The seven SNPs contained in this data set were not just randomly chosen - they are SNPs that have been found to be associated with altered disease risk. That is, an individual’s genotype at a particular position in the genome affects their risk of developing a particular disease. This is not absolute though, it really just raises or lowers the probability of disease - it doesn’t guarantee complete protection or susceptibility.

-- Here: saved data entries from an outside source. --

/-- For a started descriptor that passes its checks, with no pairing and no fill under way and no packet of its ring unanswered.
Unless PAIRED, TWIN_COMMIT and TWIN_FILL complete LINK_LOST and change nothing. Each reads the two slot headers with a
READ_REQ on VC 2. A TWIN_COMMIT whose total exceeds the slot completes ACCESS_OUT_OF_MAP and sends no data; otherwise it
sends, in order, an invalid header, the ranges' data in 8 KiB packets and a valid header with GEN_LOCAL + 1, STEP, LOSS and
STATE_HASH to the slot that is not the newest, and sets GEN_LOCAL and LAST_HASH; a packet that fails leaves GEN_LOCAL and sets
COMMIT_FAIL, the ranges written meanwhile staying dirty. TWIN_FILL without the selected generation completes
ACCESS_OUT_OF_MAP; with it FILL_ACTIVE is set until the data have all come, and then the ranges hold the partner's data, and
GEN, STEP and MATCH are reported; a partner that does not answer leaves every range zero, GEN_LOCAL 0 and FILL_ABORTED; a fill
under way goes on so with the data that its next command brings. TWIN_VERIFY completes OK and sets GEN_LOCAL where hash (and
LOSS) match the record, REPLAY_MISMATCH where not, ACCESS_OUT_OF_MAP without a record. FILL_SERVE sends the hosted slot's data
from source queue 0x0310. What the partner answers is the command's operand (log 17). -/
def Obligations.TwinCopiesCommitFillAndVerify : Prop :=
  (∀ (r : Fin 64) (k : Word) (y : Desc) (ans : PartnerAns) (j : FillJob) (s : State), s.dev.twin.fill = some j → j.ring = r → j.count = k →
    s.dev.desc r k = some y → s.dev.rd F.TWIN_STATE = 2 → CleanRanges s s.dev.twin.ranges →
    let rs := s.dev.twin.ranges
    let outside (u : State) : Prop := ∀ a, (∀ g ∈ rs, a < g.1 ∨ g.1 + g.2 ≤ a) → u.dev.peek a 1 = s.dev.peek a 1
    (∀ m, ApartRanges rs → ans.answered = true → j.data.length = 8192 * m → 8192 * m + ans.data.length = (rangesData s rs).length →
      ∃ u, exec (.twinFill r k ans) s = .next u ∧ rangesData u rs = (rangesData s rs).take (8192 * m) ++ ans.data ∧ outside u ∧
        u.dev.twin.fill = none ∧ u.dev.rd F.FILL_ACTIVE = 0 ∧ u.dev.rd F.GEN_LOCAL = field j.hdr 8 8 ∧
        Ends u r k stOk (leBytes 8 (field j.hdr 8 8) ++ leBytes 4 (field j.hdr 0x10 4) ++
          leBytes 1 (if stateHash (j.data ++ ans.data) = (j.hdr.drop 0x20).take 32 then 1 else 0))) ∧
    (ans.answered = false → ∃ u, exec (.twinFill r k ans) s = .next u ∧ (∀ g ∈ rs, u.dev.peek g.1 g.2 = List.replicate g.2 0) ∧ outside u ∧
      u.dev.twin.fill = none ∧ u.dev.rd F.FILL_ACTIVE = 0 ∧ u.dev.rd F.GEN_LOCAL = 0 ∧ u.dev.rd F.TWIN_STATE = 3 ∧
      Ends u r k stFillAborted [])) ∧
  ∀ (r : Fin 64) (k : Word) (y : Desc) (ans : PartnerAns) (s : State), Free s → (∀ o ∈ s.dev.cxe.outst, o.ring ≠ r.val) →
    let rs := s.dev.twin.ranges
    let data := rangesData s rs
    let told : Prop := s.dev.rd F.TWIN_STATE = 2 ∧ ans.answered = true ∧ ans.status = stOk
    (AtEngine s r k 0x73 y →
      let size := s.dev.twin.peerSize / 2 / 65536 * 65536
      let dirty := ans.dirty.toNat % 2 ^ rs.length
      (s.dev.rd F.TWIN_STATE ≠ 2 → ∃ u, exec (.twinCommit r k ans) s = .next u ∧ OnlyRing s u r ∧ Ends u r k stLinkLost []) ∧
      (∀ p, told → PartnerPort s p → size < 4096 + rs.foldl (fun t g => t + g.2) 0 →
        ∃ u ks, exec (.twinCommit r k ans) s = .next u ∧ Queued s u p ks ∧ AskHeaders s r ks ∧ u.dev.mem = s.dev.mem ∧
          KeepsRegs s u [F.REG_DIRTY] ∧ u.dev.rd F.REG_DIRTY = 0 ∧ Ends u r k stOutOfMap []) ∧
      (∀ p slot, told → 4096 + rs.foldl (fun t g => t + g.2) 0 ≤ size → PartnerPort s p →
        CleanRanges s rs → s.dev.twin.peerBase + 2 * size < 2 ^ 64 →
        (slot = 1 ∧ Newest ans.hdr0 ans.hdr1 0) ∨ (slot = 0 ∧ ¬ Newest ans.hdr0 ans.hdr1 0) →
        let base := s.dev.twin.peerBase + slot * size
        let gen := (s.dev.rd F.GEN_LOCAL + 1) % 2 ^ 64
        (ans.failure = stOk → ∃ u hs k0 ks k1, exec (.twinCommit r k ans) s = .next u ∧ Queued s u p (hs ++ k0 :: ks ++ [k1]) ∧
          AskHeaders s r hs ∧
          u.dev.mem = s.dev.mem ∧ k0.addr = base ∧ k0.data = List.replicate 4096 0 ∧ ks.flatMap (fun q => q.data) = data ∧
          (∀ i q, ks[i]? = some q → q.addr = base + 4096 + 8192 * i ∧ q.data.length = 8192) ∧ k1.addr = base ∧
          HeaderOf s k1.data gen (y.at 0x20 4) (y.at 0x18 8) (stateHash data) ∧
          (∀ q ∈ k0 :: ks ++ [k1], q.vc = 5 ∧ q.pop = 1 ∧ q.sq.toNat = r.val ∧ q.dst.toNat = s.dev.rd F.PARTNER_ID) ∧
          u.dev.rd F.GEN_LOCAL = gen ∧ u.dev.rd F.LAST_HASH = leNat (stateHash data) ∧ u.dev.twin.copied = rs ∧ u.dev.twin.genSlot = slot ∧
          Ends u r k stOk (leBytes 8 gen ++ leBytes 2 dirty ++ leBytes 1 slot)) ∧
        (ans.failure ≠ stOk → ans.failure.toNat < 16 → ans.okPackets ≤ data.length / 8192 + 1 →
          ∃ u, exec (.twinCommit r k ans) s = .next u ∧ u.dev.mem = s.dev.mem ∧
          u.dev.rd F.COMMIT_FAIL = 1 ∧ u.dev.rd F.GEN_LOCAL = s.dev.rd F.GEN_LOCAL ∧ u.dev.rd F.REG_DIRTY = dirty ∧
          (ans.failure = stLinkLost → u.dev.rd F.TWIN_STATE = 3) ∧ Ends u r k ans.failure []))) ∧
    (AtEngine s r k 0x74 y →
      let sel := bit (y.at 0x18 1) 0
      let hdr (j : Nat) : List Byte := if j = 0 then ans.hdr0 else ans.hdr1
      (s.dev.rd F.TWIN_STATE ≠ 2 → ∃ u, exec (.twinFill r k ans) s = .next u ∧ OnlyRing s u r ∧ Ends u r k stLinkLost []) ∧
      (∀ p, told → PartnerPort s p →
        (∀ j, ¬ Newest ans.hdr0 ans.hdr1 j) ∨ (sel = true ∧ ¬ (Valid ans.hdr0 ∧ Valid ans.hdr1)) →
        ∃ u ks, exec (.twinFill r k ans) s = .next u ∧ Queued s u p ks ∧ AskHeaders s r ks ∧ u.dev.mem = s.dev.mem ∧
          u.dev.regs = s.dev.regs ∧ Ends u r k stOutOfMap []) ∧
      (∀ p j, told → PartnerPort s p → Newest ans.hdr0 ans.hdr1 j →
        let h := hdr (if sel then 1 - j else j)
        let gs := hdrRanges h
        Valid h → CleanRanges s gs → ApartRanges gs →
        (ans.data.length = (rangesData s gs).length →
          ∃ u, exec (.twinFill r k ans) s = .next u ∧ rangesData u gs = ans.data ∧ u.dev.twin.ranges = gs ∧ u.dev.twin.fill = none ∧
          u.dev.rd F.GEN_LOCAL = field h 8 8 ∧ u.dev.rd F.FILL_ACTIVE = 0 ∧
          (∀ a, (∀ g ∈ gs, a < g.1 ∨ g.1 + g.2 ≤ a) → u.dev.peek a 1 = s.dev.peek a 1) ∧
          Ends u r k stOk (leBytes 8 (field h 8 8) ++ leBytes 4 (field h 0x10 4) ++
            leBytes 1 (if stateHash ans.data = (h.drop 0x20).take 32 then 1 else 0))) ∧
        (ans.data = [] → gs ≠ [] → ∃ u, exec (.twinFill r k ans) s = .next u ∧ u.dev.mem = s.dev.mem ∧ u.dev.twin.ranges = gs ∧
          u.dev.rd F.FILL_ACTIVE = 1 ∧ u.dev.rd F.GEN_LOCAL = s.dev.rd F.GEN_LOCAL ∧ u.dev.twin.fill = some ⟨r, k, h, []⟩ ∧
          u.dev.desc r k = some { y with taken := true })) ∧
      (∀ p, s.dev.rd F.TWIN_STATE = 2 → ans.answered = false → PartnerPort s p → CleanRanges s rs →
        ∃ u, exec (.twinFill r k ans) s = .next u ∧ (∀ g ∈ rs, u.dev.peek g.1 g.2 = List.replicate g.2 0) ∧ u.dev.rd F.GEN_LOCAL = 0 ∧
          u.dev.rd F.TWIN_STATE = 3 ∧ (∀ a, (∀ g ∈ rs, a < g.1 ∨ g.1 + g.2 ≤ a) → u.dev.peek a 1 = s.dev.peek a 1) ∧
          Ends u r k stFillAborted [])) ∧
    (AtEngine s r k 0x75 y →
      let f := y.at 0x18 1
      let step := y.at 0x28 4
      let snap := keepAt s (if bit f 1 then 0x8800000 else 0x1000000) 4096
      let record (h : List Byte) : Prop := Valid h ∧ field h 0x10 4 = step ∧
        ((bit f 0 = true ∧ h = snap ∧ (if bit f 1 then 0x8800000 else 0x1000000) ∉ s.dev.mem.keepBad) ∨
          (bit f 0 = false ∧ told ∧ (h = ans.hdr0 ∨ h = ans.hdr1)))
      let same (h : List Byte) : Prop := stateHash data = (h.drop 0x20).take 32 ∧ (bit f 2 = true → field h 0x18 8 = y.at 0x20 8)
      let kept (u : State) (fs : List Field) : Prop := KeepsRegs s u fs ∧
        u = { s with dev := { s.dev with regs := u.dev.regs, rings := u.dev.rings, links := u.dev.links, cxe := u.dev.cxe } } ∧
        (bit f 0 = true → u.dev.links = s.dev.links ∧ u.dev.cxe = s.dev.cxe)
      (bit f 0 = false → s.dev.rd F.TWIN_STATE ≠ 2 → ∃ u, exec (.twinVerify r k ans) s = .next u ∧ OnlyRing s u r ∧ Ends u r k stLinkLost []) ∧
      (bit f 0 = true ∨ (∃ p, PartnerPort s p) →
      (∀ h, record h → (∀ g, record g → g = h) → CleanRanges s rs →
        (same h → ∃ u, exec (.twinVerify r k ans) s = .next u ∧ kept u [F.GEN_LOCAL] ∧
          u.dev.rd F.GEN_LOCAL = field h 8 8 ∧ Ends u r k stOk ((stateHash data).take 16)) ∧
        (¬ same h → ∃ u, exec (.twinVerify r k ans) s = .next u ∧ kept u [] ∧ Ends u r k stReplayMismatch ((stateHash data).take 16))) ∧
      ((∀ h, ¬ record h) → bit f 0 = true ∨
          (s.dev.rd F.TWIN_STATE = 2 ∧ ans.answered = true ∧ ans.status.toNat < 16 ∧ ans.status ≠ stLinkLost) →
        ∃ u, exec (.twinVerify r k ans) s = .next u ∧ kept u [] ∧ Ends u r k stOutOfMap []))) ∧
    (∀ sel : Bool, (s.dev.rd F.TWIN_STATE ≠ 2 → exec (.fillServe sel) s = .next s) ∧
      (∀ p j, s.dev.rd F.TWIN_STATE = 2 → PartnerPort s p →
        let size := s.dev.rd F.HOST_SIZE / 2 / 65536 * 65536
        let at_ (i : Nat) : Nat := s.dev.rd F.HOST_BASE + i * size
        let hdr (i : Nat) : List Byte := s.dev.peek (at_ i) 4096
        let i := if sel then 1 - j else j
        let gs := hdrRanges (hdr i)
        size ≠ 0 → FarClean s (s.dev.rd F.HOST_BASE) (2 * size) → (∀ i, Valid (hdr i) → field (hdr i) 8 8 ≠ 0) →
        Newest (hdr 0) (hdr 1) j → Valid (hdr i) → (∀ g ∈ gs, g.2 % 8192 = 0) →
        let total := gs.foldl (fun t g => t + g.2) 0
        4096 + total ≤ size → ∃ u ks, exec (.fillServe sel) s = .next u ∧ Queued s u p ks ∧ u.dev.mem = s.dev.mem ∧
          ks.flatMap (fun q => q.data) = s.dev.peek (at_ i + 4096) total ∧
          ∀ q ∈ ks, q.vc = 5 ∧ q.pop = 1 ∧ q.sq = 0x310 ∧ q.dst.toNat = s.dev.rd F.PARTNER_ID))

SNP	Link	Alleles	Nearby Gene	Disease
rs3826656	http://www.snpedia.com/index.php/Rs3826656	A/G	CD33	Alzheimer’s Disease
rs13387042	http://www.snpedia.com/index.php/Rs13387042	A/G	DIRC3	Breast Cancer
rs4779584	http://www.snpedia.com/index.php/Rs4779584	T/C	GREM1	Colorectal Cancer
rs2398162	http://www.snpedia.com/index.php/Rs2398162	A/G	NR2F2	Hypertension
rs1344706	http://www.snpedia.com/index.php/Rs1344706	A/C	ZNF408A	Schizophrenia and Bipolar Disorder
rs7659604	http://www.snpedia.com/index.php/Rs7659604	T/C	TMEM155	Type 2 Diabetes
rs734553	http://www.snpedia.com/index.php/Rs734553	T/G	SLC2A9	Gout

For each SNP, increased risk of disease is associated with the minor allele. Variation in genotype frequencies across populations can help to explain some of the population-specific differences in rates of different diseases.

Clicking on SNP IDs in the table above will link through to aditional information about each variant.